Les restrictions imposées par les règles d'origine ont longtemps été une source de contestation dans le cadre des relations ACP-UE dans le secteur de la pêche, notamment en ce qui concerne la pêche thonière dont la valeur est élevée. La définition de « poisson originaire » contraint l'industrie de transformation des pays ACP à s'approvisionner auprès de fournisseurs de l'UE qui pratiquent des prix élevés (puisque les pays ACP ne possèdent pas de flottes thonières en nombre suffisant et que les poissons pêchés par des navires de pays tiers ne sont pas considérés comme étant « originaires »), et ce pour produire des produits dérivés du thon qui soient originaires.

Une étude récente commanditée par la CE (2007) affirme que les règles d’origine fournissent aux flottes thonières de l’UE un marché captif capable et désireux de payer le prix nécessaire aux flottes européennes pour opérer de façon viable. Le fait que la hausse des coûts d’exploitation des flottes de l’UE soit répercutée sur les acheteurs de thon ACP soulève quelques questions quant à leur capacité à être compétitif sur un marché extrêmement concurrentiel comme celui du thon en conserve. D’après certains observateurs, la marge préférentielle proposée aux pays ACP pour le thon en conserve originaire pourrait alors être considérée comme une forme de subvention en amont aux navires de l’UE via les accords d’accès aux pêcheries plutôt que comme une concession commerciale aux pays ACP.

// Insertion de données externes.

-- ==== Sys2Proof/Machine/Step.lean ====
section
/-! DEFINITION. One step of the block: the host's next event (00_scope.md R8, 20_memory.md R62). -/

namespace Sys2Proof.Machine

/-- The oldest event the host has issued is served, whole, before the next (R62). With none issued the block holds
its state (60_exceptions.md R207, log 5). -/
def step (s : State) : Host.Outcome State Fault Refusal :=
  match s.pending with
  | [] => .next s
  | .access a :: rest => exec (decodeAccess a) { s with pending := rest }
  | .reset :: rest => .next (State.hardReset { s with pending := rest })
  | .overlap _ _ :: _ => .fault .overlappingAccess

/-- `s` with the access of a table word issued ahead of everything else, so that the next step serves exactly it.
A word that stands for no access changes nothing (log 1). -/
def State.withFetchWord (s : State) (nbits w : Nat) : State :=
  match tableAccess nbits w with
  | .ok a => { s with pending := .access a :: s.pending }
  | .error _ => s

end Sys2Proof.Machine
end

Actuellement, les règles d’origine applicables au titre des protocoles dérivant du RAM incluent une série de changements par rapport à l’accord de Cotonou :

  • suppression des prescriptions applicables à l’équipage, à l’armateur et au personnel dans les règles applicables aux navires de pêche ;
  • simplification et reformulation du critère de propriété ;
  • changement de la règle principale pour plusieurs produits des chapitres 3 et 16. Plutôt que l’exigence globale en ce qui concerne les matières du chapitre 3, 15% des intrants non originaires sont maintenant autorisés.

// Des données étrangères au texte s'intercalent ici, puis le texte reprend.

/-- 30_encoding.md R76: a non-zero RSV field, or a non-zero field the opcode does not use, is E_RSVD. -/
def Obligations.ReservedFieldsAreRejected : Prop :=
  ∀ (s : State) (ch slot : BitVec 4) (key vel : BitVec 7) (rsv : BitVec 6) (above8 : BitVec 24) (above4 : BitVec 28),
    let fields := 16 * ch.toNat + 256 * slot.toNat + 4096 * key.toNat + 524288 * vel.toNat + 67108864 * rsv.toNat
    (rsv ≠ 0 → RejectedBy (.noteOn ch slot key vel rsv) s 2 (BitVec.ofNat 32 (1 + fields)) ∧
      RejectedBy (.noteOnT ch slot key vel rsv) s 2 (BitVec.ofNat 32 (2 + fields))) ∧
    (above8 ≠ 0 → RejectedBy (.noteOff ch above8) s 2 (BitVec.ofNat 32 (3 + 16 * ch.toNat + 256 * above8.toNat))) ∧
    (above4 ≠ 0 → RejectedBy (.nop above4) s 2 (BitVec.ofNat 32 (16 * above4.toNat)) ∧
      RejectedBy (.allOff above4) s 2 (BitVec.ofNat 32 (4 + 16 * above4.toNat)) ∧
      RejectedBy (.clearCount above4) s 2 (BitVec.ofNat 32 (5 + 16 * above4.toNat)) ∧
      RejectedBy (.engineReset above4) s 2 (BitVec.ofNat 32 (6 + 16 * above4.toNat)))

/-- 40_commands.md R92: NOTE_ON's errors in their order, and the note it starts. E_PATCH is not in it: SLOT has 4 bits
and FMV-1 has 16 slots. -/
def Obligations.NoteOnRule : Prop :=
  ∀ (s : State) (ch slot : BitVec 4) (key vel : BitVec 7) (rsv : BitVec 6),
    let fields := 16 * ch.toNat + 256 * slot.toNat + 4096 * key.toNat + 524288 * vel.toNat + 67108864 * rsv.toNat
    let i := Instr.noteOn ch slot key vel rsv
    let w : Word := BitVec.ofNat 32 (1 + fields)
    let slotByte := fun off => s.patchRam.read (0x400 + 64 * slot.toNat + off)
    (rsv ≠ 0 → RejectedBy i s 2 w) ∧
    (rsv = 0 → 8 ≤ ch.toNat → RejectedBy i s 3 w) ∧
    (rsv = 0 → ch.toNat < 8 → s.dur = 0 → RejectedBy i s 6 w) ∧
    (rsv = 0 → ch.toNat < 8 → s.dur ≠ 0 → patchLegal slotByte = false → RejectedBy i s 7 w) ∧
    (∀ c, rsv = 0 → s.channels.get? ch.toNat = some c → s.dur ≠ 0 → patchLegal slotByte = true →
      (c.NoneFree → 8 ≤ c.alloc.toNat → RejectedBy i s 8 w) ∧
      (¬ c.NoneFree ∨ c.alloc.toNat < 8 → ∃ t c', exec i s = .next t ∧
        c.NoteStarted c' (decodePatch slotByte) key vel s.dur ∧ s.OnlyChannel t ch.toNat c' ∧
        t = { s with channels := t.channels, response := .done } ∧ t.atEnd = false ∧ t.allIdle = false))

/-- 40_commands.md R93 and R101: NOTE_ON_T's errors in their order, and the note it starts, with its duration in
tracker ticks converted to samples. -/
def Obligations.NoteOnTRule : Prop :=
  ∀ (s : State) (ch slot : BitVec 4) (key vel : BitVec 7) (rsv : BitVec 6),
    let fields := 16 * ch.toNat + 256 * slot.toNat + 4096 * key.toNat + 524288 * vel.toNat + 67108864 * rsv.toNat
    let i := Instr.noteOnT ch slot key vel rsv
    let w : Word := BitVec.ofNat 32 (2 + fields)
    let slotByte := fun off => s.patchRam.read (0x400 + 64 * slot.toNat + off)
    let samples := min (480000 / s.tempo.toNat * (s.dur.toNat + 1) / 32) 0xFFFFFFFE
    let held := s.dur = 0xFFFFFFFF
    let timed := ¬ held ∧ s.tempo ≠ 0
    (rsv ≠ 0 → RejectedBy i s 2 w) ∧
    (rsv = 0 → 8 ≤ ch.toNat → RejectedBy i s 3 w) ∧
    (rsv = 0 → ch.toNat < 8 → ¬ held → s.tempo = 0 → RejectedBy i s 5 w) ∧
    (rsv = 0 → ch.toNat < 8 → timed → samples = 0 → RejectedBy i s 6 w) ∧
    (rsv = 0 → ch.toNat < 8 → held ∨ (timed ∧ samples ≠ 0) → patchLegal slotByte = false → RejectedBy i s 7 w) ∧
    (∀ c, rsv = 0 → s.channels.get? ch.toNat = some c → held ∨ (timed ∧ samples ≠ 0) → patchLegal slotByte = true →
      (c.NoneFree → 8 ≤ c.alloc.toNat → RejectedBy i s 8 w) ∧
      (¬ c.NoneFree ∨ c.alloc.toNat < 8 → ∃ t c' d, exec i s = .next t ∧
        (held → d = 0xFFFFFFFF#32) ∧ (timed → d.toNat = samples) ∧
        c.NoteStarted c' (decodePatch slotByte) key vel d ∧ s.OnlyChannel t ch.toNat c' ∧
        t = { s with channels := t.channels, response := .done } ∧ t.atEnd = false ∧ t.allIdle = false))

/-- 40_commands.md R94: NOTE_OFF's errors; else every allocated voice of the channel, and nothing else, is released and
free. -/
def Obligations.NoteOffRule : Prop :=
  ∀ (s : State) (ch : BitVec 4) (above8 : BitVec 24),
    let w : Word := BitVec.ofNat 32 (3 + 16 * ch.toNat + 256 * above8.toNat)
    (above8 ≠ 0 → RejectedBy (.noteOff ch above8) s 2 w) ∧
    (above8 = 0 → 8 ≤ ch.toNat → RejectedBy (.noteOff ch above8) s 3 w) ∧
    (∀ c, above8 = 0 → s.channels.get? ch.toNat = some c → ∃ t c', exec (.noteOff ch above8) s = .next t ∧
      s.OnlyChannel t ch.toNat c' ∧ c'.alloc = c.alloc ∧
      (∀ i v, c.voices.get? i = some v →
        c'.voices.get? i = some (if i < c.alloc.toNat then { v.release with dur := 0 } else v)) ∧
      t = { s with channels := t.channels, response := .done } ∧
      c'.heldWord = 0 ∧ t.allIdle = s.allIdle ∧
      (t.atEnd = true ↔ ∀ n d v, n ≠ ch.toNat → s.channels.get? n = some d → v ∈ d.allocated →
        v.ampPh = .idle ∨ v.dur = 0))

/-- 40_commands.md R95: ALL_OFF's error; else every allocated voice of every channel, and nothing else, is released and
free. -/
def Obligations.AllOffRule : Prop :=
  ∀ (s : State) (above4 : BitVec 28),
    (above4 ≠ 0 → RejectedBy (.allOff above4) s 2 (BitVec.ofNat 32 (4 + 16 * above4.toNat))) ∧
    ∃ t, exec (.allOff 0) s = .next t ∧
      (∀ n c, s.channels.get? n = some c → ∃ c', t.channels.get? n = some c' ∧ c'.alloc = c.alloc ∧ c'.heldWord = 0 ∧
        ∀ i v, c.voices.get? i = some v →
          c'.voices.get? i = some (if i < c.alloc.toNat then { v.release with dur := 0 } else v)) ∧
      t = { s with channels := t.channels, response := .done } ∧ t.atEnd = true

/-- 40_commands.md R96. -/
def Obligations.ClearCountRule : Prop :=
  ∀ (s : State) (above4 : BitVec 28),
    exec (.clearCount 0) s = .next { s with sampleCount := 0, response := .done } ∧
    (above4 ≠ 0 → RejectedBy (.clearCount above4) s 2 (BitVec.ofNat 32 (5 + 16 * above4.toNat)))

/-- 40_commands.md R97, 70_reset_and_hazards.md R217: pools, voices, counter, last sample and error record reset; DUR,
TEMPO and patch RAM kept. -/
def Obligations.EngineResetRule : Prop :=
  ∀ (s : State) (above4 : BitVec 28),
    (above4 ≠ 0 → RejectedBy (.engineReset above4) s 2 (BitVec.ofNat 32 (6 + 16 * above4.toNat))) ∧
    ∃ t, exec (.engineReset 0) s = .next t ∧
      (∀ n c, t.channels.get? n = some c → c.alloc = 0 ∧ (∀ i v, c.voices.get? i = some v → v = Voice.reset) ∧
        c.statusWord = 0 ∧ c.heldWord = 0) ∧
      t = { s with
        channels := t.channels, sampleCount := 0, lastSample := 128, errCode := 0, errMore := false, errCmd := 0,
        response := .done } ∧
      t.statusWord = 3

/-- 10_state.md R44 and 20_memory.md R65: no instruction but a 32-bit or 8-bit write changes patch RAM. -/
def Obligations.PatchRamChangesOnlyByHostWrites : Prop :=
  ∀ (i : Instr) (s t : State), exec i s = .next t → (∀ a d, i ≠ .wr32 a d) → (∀ a d, i ≠ .wr8 a d) →
    t.patchRam = s.patchRam

/-- 10_state.md R24 and R27: no instruction but a 32-bit write changes DUR or TEMPO, so no command does. -/
def Obligations.DurationAndTempoChangeOnlyByTheirWrites : Prop :=
  ∀ (i : Instr) (s t : State), exec i s = .next t →
    ((∀ d, i ≠ .wr32 0x00C d) → t.dur = s.dur) ∧ ((∀ d, i ≠ .wr32 0x01C d) → t.tempo = s.tempo)

/-- 43_mixer.md R162, 10_state.md R29: SAMPLE_COUNT advances by 1 mod 2^32 at a tick, is 0 after CLEAR_COUNT and
ENGINE_RESET, and no other instruction changes it. -/
def Obligations.SampleCountChangesOnlyBy : Prop :=
  ∀ (i : Instr) (s t : State), i.wf = true → exec i s = .next t →
    (i = .tick → t.sampleCount.toNat = (s.sampleCount.toNat + 1) % 2 ^ 32) ∧
    (i = .clearCount 0 ∨ i = .engineReset 0 → t.sampleCount = 0) ∧
    (i ≠ .tick → i ≠ .clearCount 0 → i ≠ .engineReset 0 → t.sampleCount = s.sampleCount)

/-- 10_state.md R34: ALLOC[c] only grows, by NOTE_ON and NOTE_ON_T, except that ENGINE_RESET sets it to 0. -/
def Obligations.PoolsOnlyGrow : Prop :=
  ∀ (i : Instr) (s t : State) (n : Nat) (c c' : Channel), i.wf = true → exec i s = .next t →
    s.channels.get? n = some c → t.channels.get? n = some c' →
    (i = .engineReset 0 → c'.alloc = 0) ∧ (i ≠ .engineReset 0 → c.alloc.toNat ≤ c'.alloc.toNat) ∧
    (c.alloc.toNat < c'.alloc.toNat →
      (∃ ch slot key vel, i = .noteOn ch slot key vel 0 ∨ i = .noteOnT ch slot key vel 0) ∧
      c'.alloc.toNat = c.alloc.toNat + 1)

/-- 60_exceptions.md R198 and R199: CODE and ERR_CMD keep the first error, MORE is never lost, and nothing clears the
record but a write to ERR and ENGINE_RESET. -/
def Obligations.FirstErrorIsKept : Prop :=
  ∀ (i : Instr) (s t : State), i.wf = true → exec i s = .next t → s.errCode ≠ 0 →
    (∀ d, i ≠ .wr32 0x014 d) → i ≠ .engineReset 0 →
    t.errCode = s.errCode ∧ t.errCmd = s.errCmd ∧ (s.errMore = true → t.errMore = true)

/-! ### The tick and the mix -/

/-- 43_mixer.md R155 to R157, R159, R160: TICK renders and counts down every allocated voice that is not idle, mixes
their samples in visit order, and changes nothing else but LAST_SAMPLE, SAMPLE_COUNT and the answer. -/
def Obligations.TickRule : Prop :=
  ∀ s : State, ∃ t, exec .tick s = .next t ∧
    (∀ n c, s.channels.get? n = some c → ∃ c', t.channels.get? n = some c' ∧ c'.alloc = c.alloc ∧
      ∀ i v, c.voices.get? i = some v → c'.voices.get? i =
        some (if i < c.alloc.toNat ∧ v.ampPh ≠ .idle then v.render.1.countdown else v)) ∧
    t = { s with
      channels := t.channels
      lastSample := mixdown s.contributions
      sampleCount := s.sampleCount + 1
      response := .data32 ((mixdown s.contributions).setWidth 32) }

/-- 43_mixer.md R158: the saturating mix, commutative, with identity 127. -/
def Obligations.MixSaturates : Prop :=
  ∀ a b : Byte, ((mix a b).toNat : Int) = min 255 (max 0 ((a.toNat : Int) + b.toNat - 127)) ∧ mix a b = mix b a ∧
    mix a 127 = a ∧ (a.toNat ≤ 254 → (mix a 128).toNat = a.toNat + 1)

/-- 43_mixer.md R161: what one countdown writes: nothing where DUR is 0 or indefinite, else one sample less, and at 0
the release of 41_voice_engine.md R111 (the envelopes to RELEASE, levels and all else kept). And a voice triggered with
DUR = n is held for n ticks: before tick n it is neither released nor free, and at tick n it is free and in RELEASE. An
indefinite voice is never decremented nor released by ticks. -/
def Obligations.NoteIsHeldForItsDuration : Prop :=
  ∀ v : Voice,
    (v.dur = 0 ∨ v.dur = 0xFFFFFFFF → v.countdown = v) ∧
    (v.dur ≠ 0 → v.dur ≠ 1 → v.dur ≠ 0xFFFFFFFF → v.countdown = { v with dur := v.dur - 1 }) ∧
    (v.dur = 1 → v.countdown = { v.release with dur := 0 }) ∧
    (v.ampPh = .attack →
      let after := fun k => (fun u : Voice => (u.tick none).1)^[k] v
      (∀ n, v.dur.toNat = n → 1 ≤ n → n ≤ 0xFFFFFFFE →
        (∀ k, k < n → (after k).ampPh ≠ .release ∧ (after k).ampPh ≠ .idle ∧ (after k).dur.toNat = n - k) ∧
        (after n).ampPh = .release ∧ (after n).dur = 0) ∧
      (v.dur = 0xFFFFFFFF → ∀ k, (after k).dur = 0xFFFFFFFF ∧ (after k).ampPh ≠ .release ∧ (after k).ampPh ≠ .idle))

/-- 42_envelopes.md R150: a release from level E with step(R) lasts ceil(E / step(R)) ticks, and with R = 0 one tick. -/
def Obligations.ReleaseTailLength : Prop :=
  ∀ v : Voice, v.ampPh = .release → v.dur = 0 → v.ampE ≠ 0 →
    let rate := max 1 (1048576 / (v.snap.envR.toNat * 80))
    let n := if v.snap.envR = 0 then 1 else (v.ampE.toNat + rate - 1) / rate
    let after := fun k => (fun u : Voice => (u.tick none).1)^[k] v
    (∀ k, k < n → (after k).ampPh = .release) ∧ (after n).ampPh = .idle ∧ (after n).ampE = 0

/-! ### Envelopes -/

/-- 42_envelopes.md R142 to R146: one tick of an operator envelope, by its phase. -/
def Obligations.OperatorEnvelopeRules : Prop :=
  ∀ (p : OpParams) (e : BitVec 21),
    let step := fun (t : BitVec 7) => max 1 (1048576 / (t.toNat * 80))
    let target := 1048576 * p.opS.toNat / 100
    let att := opEnvStep p .attack e
    let dec := opEnvStep p .decay e
    att.2.toNat = (if p.opA = 0 then 1048576 else min 1048576 (e.toNat + step p.opA)) ∧
    att.1 = (if att.2.toNat = 1048576 then .decay else .attack) ∧
    dec.2.toNat = (if p.opD = 0 then target else max target (e.toNat - step p.opD)) ∧
    dec.1 = (if dec.2.toNat = target then (if p.loop then .attack else .sustain) else .decay) ∧
    opEnvStep p .sustain e = (.sustain, e) ∧ opEnvStep p .release e = (.release, e) ∧ opEnvStep p .idle e = (.idle, 0)

/-- 42_envelopes.md R147 to R151: one tick of the overall envelope, by its phase. -/
def Obligations.OverallEnvelopeRules : Prop :=
  ∀ (p : Snap) (e : BitVec 21),
    let step := fun (t : BitVec 7) => max 1 (1048576 / (t.toNat * 80))
    let target := 1048576 * p.envS.toNat / 100
    let att := ampEnvStep p .attack e
    let dec := ampEnvStep p .decay e
    let rel := ampEnvStep p .release e
    att.2.toNat = (if p.envA = 0 then 1048576 else min 1048576 (e.toNat + step p.envA)) ∧
    att.1 = (if att.2.toNat = 1048576 then .decay else .attack) ∧
    dec.2.toNat = (if p.envD = 0 then target else max target (e.toNat - step p.envD)) ∧
    dec.1 = (if dec.2.toNat = target then .sustain else .decay) ∧
    rel.2.toNat = (if p.envR = 0 then 0 else e.toNat - step p.envR) ∧
    rel.1 = (if rel.2 = 0 then .idle else .release) ∧
    ampEnvStep p .sustain e = (.sustain, e) ∧ ampEnvStep p .idle e = (.idle, 0)

/-! ### The voice engine -/

/-- 41_voice_engine.md R110: what trigger writes. -/
def Obligations.TriggerRule : Prop :=
  ∀ (v : Voice) (p : Snap) (key vel : BitVec 7),
    let t := v.trigger p key vel
    let glides := v.ampPh ≠ .idle ∧ p.glide ≠ 0
    (glides → t.gFrom = v.base ∧ t.gLen.toNat = p.glide.toNat * 80) ∧
    (¬ glides → t.gFrom = keyInc key ∧ t.gLen = 0) ∧
    t.gTo = keyInc key ∧ t.gPos = 0 ∧ t.base = t.gFrom ∧ t.snap = p ∧ t.key = key ∧ t.vel = vel ∧
    (∀ k, t.phase.get k = 0 ∧ t.opE.get k = 0 ∧ t.opPh.get k = .attack) ∧
    t.ampE = 0 ∧ t.ampPh = .attack ∧ t.fbPrev = 0 ∧ t.lfoPhase = 0 ∧ t.lfoAge = 0 ∧ t.dur = v.dur

/-- 41_voice_engine.md R111: release moves ATTACK, DECAY and SUSTAIN to RELEASE, leaves every level and every other
field, and is idempotent. -/
def Obligations.ReleaseRule : Prop :=
  ∀ v : Voice,
    let moved := fun ph : EnvPhase => if ph = .attack ∨ ph = .decay ∨ ph = .sustain then EnvPhase.release else ph
    v.release.ampPh = moved v.ampPh ∧ (∀ k, v.release.opPh.get k = moved (v.opPh.get k)) ∧
    v.release = { v with ampPh := v.release.ampPh, opPh := v.release.opPh } ∧ v.release.release = v.release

Il existe une dérogation spécifique pour les pays ACP du Pacifique (PACP- notamment la Papouasie-Nouvelle-Guinée et Fidji) au titre des APE signés/paraphés avec eux en juillet 2009. Cette dérogation offre à ces pays « la possibilité pour l’industrie de transformation des produits de la pêche de s’approvisionner en matières premières poisson dans n’importe quel pays tiers ». Cet approvisionnement au niveau mondial est accepté sous certaines conditions, telles que la notification par le pays du Pacifique fournissant des informations concrètes sur les espèces concernées, les produits finaux et les quantités faisant l’objet d’un assouplissement de la règle. Pour les PACP, cet assouplissement des règles d’origine pourrait constituer le seul moyen pour les conserveries de demeurer économiquement viables. Les effets commencent déjà à se faire ressentir en termes de création d’emplois et de réduction de la pauvreté. Bien que l’UE ait insisté sur le fait que cette concession était due aux spécificités (géographiques, etc.) des PACP, elle montre comment l’assouplissement des règles d’origine pourrait profiter à d’autres régions ACP, à condition que d’autres exigences de l’UE (normes d’hygiène, etc.) soient satisfaites.